Closed ddiez closed 1 year ago
Hi @ddiez
Sorry, the workflow is giving you an incorrect error message.
I think the issue is because the sample_ids do no match between the single_cell_sample_sheet and those that are determined by the input data.
doing --fastq wf-single-cell-demo/fastq/A/chr17a.fq.gz
means the input from the A
folder will have a sample_id of chr17
.
But if you do --fastq wf-single-cell-demo/fastq/A
that should set the sample_id to 'A' the same as in your sample_sheet.
you might want to put your sample data in subdirectories with each one named with the sample_id
fastq
├── A
│ └── reads.fq
└── B
└── reads.fq
Thanks @nrhorner for the quick reply and sorry for not providing complete information.

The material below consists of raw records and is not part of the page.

-- ==== Sys2Proof/Machine/Link.lean ====
section
/-! DEFINITION. What every block uses to speak to the outside: packets and replies of the host link (R518 to R528),
notifications and resolutions (R529 to R535), trace records (R501 to R503), frames on stack ports (R400 to R403), the
change of main state (R379, R384) and the order of refusals (R388). -/
namespace Sys2Proof.Machine

/-! ### Trace -/

/-- A trace record's 16 bytes (R502). -/
def traceBytes (ft src kind : Nat) (data : List Byte) : List Byte :=
  leBytes 6 ft ++ leBytes 1 src ++ leBytes 1 kind ++ padTo 8 data

/-- Where a record joins those that wait: before the ones of the same tick with a higher source id (R503). -/
def traceInsert (r : List Byte) : List (List Byte) → List (List Byte)
  | [] => [r]
  | q :: l => if bytesAt q 0 6 == bytesAt r 0 6 && uAt q 6 1 > uAt r 6 1 then r :: q :: l else q :: traceInsert r l

/-- A trace event of an enabled KIND enters the FIFO, or is dropped and counted (R501, R503). -/
def Dev.trace (d : Dev) (src kind : Nat) (data : List Byte) : Dev :=
  if !(d.bitAt 0xC0010 0 && d.bitAt 0xC0010 (15 + kind)) then d
  else if d.dbg.traceFull then d
  else if !d.isOpen 4 then
    { d with dbg := { d.dbg with traceDropped := satInc 12 d.dbg.traceDropped } }
  else if d.dbg.fifo.length ≥ 8 then { d with dbg := { d.dbg with traceDropped := satInc 12 d.dbg.traceDropped } }
  else { d with dbg := { d.dbg with fifo := traceInsert (traceBytes d.now src kind data) d.dbg.fifo } }

/-! ### Counters of R499 -/

def Dev.counter (d : Dev) (id word : Nat) : Nat := Tab.get (fun _ => 0) d.dbg.counters (id * 16 + word)

def Dev.setCounter (d : Dev) (id word v : Nat) : Dev :=
  { d with dbg := { d.dbg with counters := Tab.set (fun _ => 0) d.dbg.counters (id * 16 + word) v } }

def Dev.incCounter (d : Dev) (id : Nat) : Dev := d.setCounter id 0 (satInc 32 (d.counter id 0))

/-- Raise a high-water counter. -/
def Dev.highWater (d : Dev) (id v : Nat) : Dev := if v > d.counter id 0 then d.setCounter id 0 v else d

/-! ### Keys (R458) -/

def Dev.keyBytes (d : Dev) (off n : Nat) : List Byte := Tab.getList (fun _ => 0) d.lin.keys off n
def Dev.keyPresent (d : Dev) (off n : Nat) : Bool := !allZero (d.keyBytes off n)
def Dev.hasDevKey (d : Dev) : Bool := d.keyPresent 0x000 96
def Dev.hasImgKey (d : Dev) : Bool := d.keyPresent 0x060 64
def Dev.hasFabricKey (d : Dev) : Bool := d.keyPresent 0x0A0 16
def Dev.hasStackKey (d : Dev) : Bool := d.keyPresent 0x0B0 16

/-! ### Stack frames out (R400 to R403) -/

/-- The STACK_IDs whose ports a STACK_ID's ports are connected with in the enclosure. -/
def stkNeighbours (a : Nat) : List Nat := (List.range 4).filter (fun b => Config.stkWire a b || Config.stkWire b a)

/-- The smaller of two hop counts. -/
def fewer : Option Nat → Option Nat → Option Nat
  | none, b => b
  | a, none => a
  | some a, some b => some (min a b)

/-- Hops from STACK_ID `a` to another in at most so many, without coming back to `own` (R404). -/
def stkHops (own target : Nat) : Nat → Nat → Option Nat
  | 0, a => if a = target then some 0 else none
  | n + 1, a =>
    if a = target then some 0
    else (((stkNeighbours a).filter (· != own)).map (stkHops own target n)).foldl fewer none |>.map (· + 1)

/-- The port of the fewest hops, the lowest on a tie. -/
def shortest : List (Nat × Nat) → Option Nat
  | [] => none
  | (h, p) :: l => if l.all (fun e => h ≤ e.1) then some p else shortest l

/-- The UP port that leads to a STACK_ID by the fewest hops, at most 3; ties go to the lower port (R404). Beyond a port's
partner the board's wiring decides (DESIGN CHOICE, log entry 86). -/
def Dev.stkRoute (d : Dev) (id : Nat) : Option Nat :=
  if id ≥ 4 then none
  else
    let ups := (List.range 3).filter (fun p => (d.port p).st == 2)
    match ups.find? (fun p => (d.port p).partner == id) with
    | some p => some p
    | none => shortest (ups.filterMap (fun p => (stkHops d.stackId id 2 (d.port p).partner).map (fun h => (h, p))))

/-- A frame type that carries no SEQ and is not kept for replay (R402): HEARTBEAT, CREDIT, TRAIN, SYNC. -/
def stkUnsequenced (typ : Nat) : Bool := typ == 1 || typ == 2 || typ == 0xB || typ == 0xE

/-- ROUTE of R400: source, destination, VC and AUTH. -/
def StkFrame.route (f : StkFrame) : Nat := f.src % 4 + f.dst % 4 * 4 + f.vc % 4 * 16 + b2n f.auth * 64

/-- A stack frame's header: TYPE, ROUTE, SEQ, ACK and LENGTH, and COUNTER when AUTH is 1 (R400). -/
def stkHead (f : StkFrame) : List Byte :=
  leBytes 1 f.typ ++ leBytes 1 f.route ++ leBytes 2 f.seq ++ leBytes 2 f.ack ++ leBytes 2 f.payload.length
    ++ (if f.auth then leBytes 8 f.counter else [])

/-- A frame's bytes on a port (R400, R401): with AUTH the payload is sealed with AES-128-GCM, the header with COUNTER being the
additional data; the CRC-32 closes the frame. -/
def stkBytes (key : List Byte) (port : Nat) (f : StkFrame) : List Byte :=
  let body := if f.auth then
      let (cipher, tag) := gcmSeal key (leBytes 1 f.src ++ leBytes 1 port ++ [0, 0] ++ leBytes 8 f.counter) (stkHead f) f.payload
      cipher ++ tag
    else f.payload
  let b := stkHead f ++ body
  b ++ leBytes 4 (crc32 b)

/-- The stack key (R458). -/
def Dev.stackKey (d : Dev) : List Byte := d.keyBytes 0x0B0 16

/-- A frame leaves on a port: every frame acknowledges (R403); but for unsequenced types it takes a SEQ and a place in the
replay buffer (R402); when authenticated it takes a COUNTER of its source, which a frame in transit keeps (R401). -/
def Dev.stkPut (d : Dev) (p : Nat) (f : StkFrame) : Dev :=
  let q := d.port p
  let f := { f with
    seq := if stkUnsequenced f.typ then 0 else q.txSeq, ack := q.rxSeq, held := none
    counter := if !f.auth then 0 else if f.src = d.stackId then d.stk.txCounter else f.counter }
  let q := { q with
    lastTx := some f
    wire := stkBytes d.stackKey p f
    txSeq := if stkUnsequenced f.typ then q.txSeq else (q.txSeq + 1) % 65536
    replay := if stkUnsequenced f.typ then q.replay else q.replay ++ [f] }
  let d := d.setPort p q
  let d := if f.auth && f.src == d.stackId then { d with stk := { d.stk with txCounter := d.stk.txCounter + 1 } } else d
  d.incCounter (0x60 + 2 * p)

/-- A frame of this device: authenticated when STACK_CFG.AUTH is set, TRAIN and SYNC excepted (R401). -/
def Dev.stkFrame (d : Dev) (typ dst vc : Nat) (payload : List Byte) : StkFrame :=
  { typ := typ, src := d.stackId, dst := dst, vc := vc, auth := d.bitAt 0xB0004 3 && !(typ == 0xE || typ == 0xB), seq := 0,
    counter := 0, payload := payload }

/-- With AUTH set and the stack key erased, no frame but TRAIN and SYNC is sent (R475). -/
def Dev.stkMute (d : Dev) (f : StkFrame) : Bool := f.auth && !d.hasStackKey

/-- A frame of this device that waits for nothing leaves on a port. -/
def Dev.stkNow (d : Dev) (p : Nat) (f : StkFrame) : Dev := if d.stkMute f then d else d.stkPut p f

/-- A frame has left a port's receive buffer: its credit goes back in a CREDIT frame (R403). -/
def Dev.creditBack (d : Dev) (p vc : Nat) : Dev :=
  if (d.port p).st = 2 then d.stkNow p (d.stkFrame 2 (d.port p).partner 2 (setAt [0, 0, 0] vc 1)) else d

/-- A frame leaves on a port, and the receive buffer that held it in transit with it. -/
def Dev.stkTransmit (d : Dev) (p : Nat) (f : StkFrame) : Dev :=
  let d := d.stkPut p f
  match f.held with
  | some r => d.creditBack r f.vc
  | none => d

/-- Send queued frames while credits last, CTL before RSP before REQ (R403); while BOLTED, DATA is held (R490). -/
def Dev.stkDrain : Nat → Dev → Nat → Dev
  | 0, d, _ => d
  | n + 1, d, p =>
    let q := d.port p
    let sendable := q.queue.filter (fun f => nthD q.credits f.vc 0 > 0 && !(d.dbg.bolted && f.typ == 3))
    let pick := match sendable.find? (fun f => f.vc == 2) with
      | some f => some f
      | none => match sendable.find? (fun f => f.vc == 1) with
        | some f => some f
        | none => sendable.head?
    match pick with
    | none => d
    | some f =>
      if q.st != 2 then d
      else
        let d := d.setPort p { q with
          queue := q.queue.erase f, credits := setAt q.credits f.vc (nthD q.credits f.vc 0 - 1) }
        Dev.stkDrain n (d.stkTransmit p f) p

/-- Queue a frame on a port. -/
def Dev.stkQueue (d : Dev) (p : Nat) (f : StkFrame) : Dev :=
  let q := d.port p
  Dev.stkDrain (q.queue.length + 1) (d.setPort p { q with queue := q.queue ++ [f] }) p

/-- Queue a frame of this device on a port. -/
def Dev.stkOut (d : Dev) (p typ dst vc : Nat) (payload : List Byte) : Dev :=
  let f := d.stkFrame typ dst vc payload
  if d.stkMute f then d else d.stkQueue p f

/-- Queue a frame for a STACK_ID on its route. The answer says whether a route was there. -/
def Dev.stkSend (d : Dev) (dst typ vc : Nat) (payload : List Byte) : Bool × Dev :=
  match d.stkRoute dst with
  | none => (false, d)
  | some p => (true, d.stkOut p typ dst vc payload)

/-! ### Packets of the host link -/

/-- A packet closed by its CRC, low byte first (R521). -/
def withCrc (bs : List Byte) : List Byte := bs ++ leBytes 2 (crc16 bs)

/-- A reply packet (R519). -/
def replyPacket (op tag st : Byte) (data : List Byte) : List Byte :=
  withCrc ([0x5A, op, tag, st] ++ leBytes 2 data.length ++ data)

/-- A notification packet (R520). -/
def notePacket (typ seq : Nat) (data : List Byte) : List Byte :=
  withCrc ([0x5C] ++ leBytes 1 typ ++ leBytes 2 seq ++ leBytes 2 data.length ++ data)

/-- A reply is flagged when NOTIFY was set or its status is not OK, OK_PROVISIONAL or OK_REDUCED (R528). -/
def replyFlagged (notify : Bool) (st : Byte) : Bool := notify || !(st == stOk || st == stProvisional || st == stReduced)

/-- Bytes waiting in the outbound stream (R516). -/
def streamBytes (l : List OutPkt) : Nat := (l.map (fun p => p.bytes.length)).sum

/-- The stream has room for all of `bytes` (R526). -/
def HostLink.room (h : HostLink) (bytes : List Byte) : Bool := streamBytes h.stream + bytes.length ≤ 16384

/-- A packet enters the stream whole; a flagged one pulls HIRQ_N low unless its release is less than 1 microsecond old (R526, R528). -/
def HostLink.push (h : HostLink) (p : OutPkt) : HostLink :=
  { h with stream := h.stream ++ [p], hirqLow := h.hirqLow || (p.flagged && !h.holdoff) }

/-- Replies wait for room (R527). -/
def HostLink.repliesWaiting (h : HostLink) : Bool :=
  h.slots.any (fun s => match s.phase with | .waiting _ => true | _ => false)

/-- A stream error: ERR and LAST_ERR (R516). -/
def HostLink.error (h : HostLink) (code : Nat) : HostLink := { h with err := true, lastErr := code }

/-- A stream error that HL_ERRCNT counts in its byte `k` (0 SYNC, 1 TRUNC, 2 CRC, 3 OTHER). -/
def Dev.linkError (d : Dev) (code k : Nat) : Dev :=
  { d.satFld 0x204 (8 * k) 8 with hl := d.hl.error code }

/-- A link reply (R522): it enters the stream, waits in the queue of 16, or is dropped with LAST_ERR 6. -/
def Dev.linkReply (d : Dev) (op tag st : Byte) : Dev :=
  let p : OutPkt := { bytes := replyPacket op tag st [], flagged := true, verdict := false }
  if d.hl.linkReplies.isEmpty && d.hl.room p.bytes then { d with hl := d.hl.push p }
  else if d.hl.linkReplies.length < 16 then { d with hl := { d.hl with linkReplies := d.hl.linkReplies ++ [p] } }
  else d.linkError 6 3

/-- The slot that a taken command of this tag holds. -/
def takenSlot (tag : Byte) (s : CmdSlot) : Bool := s.tag == tag && s.phase == .taken

/-- The reply of a command (R519, R527; for a command of the master, a REPLY frame, R406). A command whose slot a reset
has emptied gets none (R542). Replies that wait stand in the order of their creation, at the end of the slots. -/
def Dev.reply (d : Dev) (c : Cmd) (st : Byte) (data : List Byte) : Dev :=
  match c.fromPort with
  | some src => (d.stkSend src 5 1 (replyPacket c.op c.tag st data)).2
  | none =>
    if d.hl.slots.any (takenSlot c.tag) then
      let p : OutPkt := { bytes := replyPacket c.op c.tag st data, flagged := replyFlagged c.notify st, verdict := false }
      if d.hl.linkReplies.isEmpty && !d.hl.repliesWaiting && d.hl.room p.bytes then
        { d with hl := ({ d.hl with slots := d.hl.slots.filter (fun s => !takenSlot c.tag s) }).push p }
      else
        { d with hl := { d.hl with
          slots := d.hl.slots.filter (fun s => !takenSlot c.tag s)
            ++ (d.hl.slots.filter (takenSlot c.tag)).map (fun s => { s with phase := .waiting p }) } }
    else d

/-- A refusal with no DATA (R519). -/
def Dev.refuse (d : Dev) (c : Cmd) (st : Byte) : Dev := d.reply c st []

I had indeed placed the files in folders following your suggested structure:
$ls wf-single-cell-demo/fastq/*
wf-single-cell-demo/fastq/A:
chr17a.fq.gz
wf-single-cell-demo/fastq/B:
chr17b.fq.gz
Also just tried without success different iterations of changing the arguments in --fastq
:
# Original
--fastq wf-single-cell-demo/fastq/A/chr17a.fq.gz wf-single-cell-demo/fastq/B/chr17b.fq.gz
# Using same name for files as in your example (and renaming the files)
--fastq wf-single-cell-demo/fastq/A/chr17.fq.gz wf-single-cell-demo/fastq/B/chr17.fq.gz
# Passing just the folder with the subfolders
--fastq wf-single-cell-demo/fastq
# Passing the subfolders
--fastq wf-single-cell-demo/fastq/A wf-single-cell-demo/fastq/B
All these lead to the same error about the unsupported kit.
Hi @ddiez
I'll get a fix out for ASAP. In the meantime, could you just try running one sample at a time please and pass in the sample parameters on the command line --kit_name
--kit_version
and --expected_cells
. Sorry for the inconvinience.
Thanks @nrhorner! FYI, I had already run before an individual sample in the way you suggest, and although I had to fix some problem with the amount of memory available for the container, everything went fine. So, there is always that option.
Hi @ddiez that's good that you can at least run a single sample. I have a fix for the sample sheet issue and that will be released shortly/
Thanks for the update!
Hi @ddiez I just wanted to let you know that the we haven't forgot about this. I'm just waiting on one more thing before I can release the changes.
Hi @ddiez Sorry that this took so long, but there is a fix on our prerelease branch that should hopefully solve your sample sheet issues. It would be great if you're able to test it out.
nextflow run epi2me-labs/wf-single-cell -r prerelease ...
@nrhorner Thanks for the heads up. I checked with the example dataset set up as described above and it works. I will try with a real dataset soon although I imagine there won't be any problems. Thanks!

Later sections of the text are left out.